- No. 31 Squadron IAF "Lions"
- Active: 1 September 1963 — October 2003; January 2009 — Present;
- Country: Republic of India
- Allegiance: Indian Armed Forces
- Branch: Indian Air Force
- Role: Fighter
- Garrison/HQ: Jodhpur AFS
- Nickname: "Lions"
- Mottos: Shatru Chhidrey Prahret A Kill with every blow

Aircraft flown
- Fighter: Sukhoi Su-30MKI

= No. 31 Squadron IAF =

No. 31 Squadron IAF, nicknamed the Lions, is a Ground Attack squadron of the Indian Air Force, equipped with Su-30MKI aircraft operating from Jodhpur Air Force Station.

==History==
The squadron was formed as a ground attack squadron on 1 September 1963, as part of the expansion of the Indian Air Force in the aftermath of the 1962 War with China. Upon establishment, the squadron was equipped with Mystère fighter-bombers.

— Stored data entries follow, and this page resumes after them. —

/-- Check an image's bytes (its parity is the reader's affair) and build it, or name the first fault (R187, R189). -/
def parseImage (bs : List Byte) : CoatImage ⊕ LoadFault :=
  let h := leAt bs 0 4
  let len := h % 256
  let m := leAt bs 8 4
  if len = 0 ∨ len > 128 then .inr ⟨1, 0, 0⟩
  else if h >>> 10 ≠ 0 ∨ bitsOf m 7 4 ≠ 0 ∨ bitsOf m 31 16 ≠ 0 ∨ leAt bs 0xc 20 ≠ 0 then .inr ⟨2, 0, 0⟩
  else
    let ws := wordsOf bs 0x40 (4 * len)
    let std := h.testBit 8
    let hasLut := h.testBit 9
    match scanWords std hasLut ⟨[], []⟩ 0 ws with
    | some f => .inr f
    | none => .inl
      { len := len, standalone := std, lut := if hasLut then some (wordsOf bs (0x40 + 16 * len) 256) else none,
        allowC := leAt bs 4 4, allowW := bitsOf m 3 0, allowK := bitsOf m 15 8,
        consts := wordsOf bs 0x20 8, words := ws }

/-- Δ of R162: the largest DLY of any operation other than a NOP. -/
def CoatImage.delta (im : CoatImage) : Nat :=
  im.words.foldl (fun m w => let o := slotOp w; if o.op = 0 then m else max m o.dly) 0

/-- The handles a program reads by RDI and stores, and whether a store goes through a predicate other than k0 (R192, R193). -/
def CoatImage.readsInput (im : CoatImage) (sel : Nat) : Bool :=
  (List.range im.len).any (fun b => let o := slotOp (im.word b 0); o.op == 0x21 && o.c % 2 == sel)

/-- The program stores to handle `h`. -/
def CoatImage.storesTo (im : CoatImage) (h : Nat) : Bool :=
  (List.range im.len).any (fun b => let o := slotOp (im.word b 1); isStoreOp 1 o.op && storeHandle o == h)

/-- The program stores to handle `h` through a predicate other than k0. -/
def CoatImage.storesPredicated (im : CoatImage) (h : Nat) : Bool :=
  (List.range im.len).any (fun b => let o := slotOp (im.word b 1); isStoreOp 1 o.op && storeHandle o == h && o.pred != 0)

/-- A tile as the engine sees it: its valid rows and columns, the accumulator banks with the exponents of their lowest bits and the
product of the tensor scales, or the input rows as F32 patterns with their conversion flags. -/
structure TileView where
  rows : Nat
  cols : Nat
  banks : List (List (WReg × WReg × Bool))
  unit0 : Int
  unit1 : Int
  factor : Num
  /-- numerics level of the running firmware (R178) -/
  level : Nat
  inputs : List (List (List (Nat × Nat)))
  deriving DecidableEq, Repr

/-- The bank entries of one element: primary, secondary, NV. -/
def TileView.bank (t : TileView) (r l : Nat) : WReg × WReg × Bool := (t.banks.getD r []).getD l (⟨0, 0, 0⟩, ⟨0, 0, 1⟩, false)

/-- An input element, as its F32 pattern and flags. -/
def TileView.input (t : TileView) (sel r l : Nat) : Nat × Nat := ((t.inputs.getD sel []).getD r []).getD l (0, 0)

/-- The engine while a program runs against a tile. -/
structure CoatRun where
  lanes : List Lane
  pend : List Pend
  stores : List CoatStore
  traps : List Trap
  deriving DecidableEq, Repr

===Indo-Pakistan War of 1965===
In the 1965 War with Pakistan, the Lions, commanded by Wing Commander W.M. Goodman, operated from Pathankot and were assigned to fly missions against various ground targets in the sector. On 1 September, Pakistan launched its offensive in the Chhamb Sector, in an effort to cut off communication lines to Kashmir. The Lions were tasked to attack the armoured units. Between 2 and 6 September, the Lions flew several sorties during which they destroyed several tanks, and blunted the offensive. The squadron also flew several reconnaissance sorties and ground attack missions in the sector, performing rocket attacks on tank concentrations at Troti and Chhamb, and strafing Pakistani positions at Jaurian.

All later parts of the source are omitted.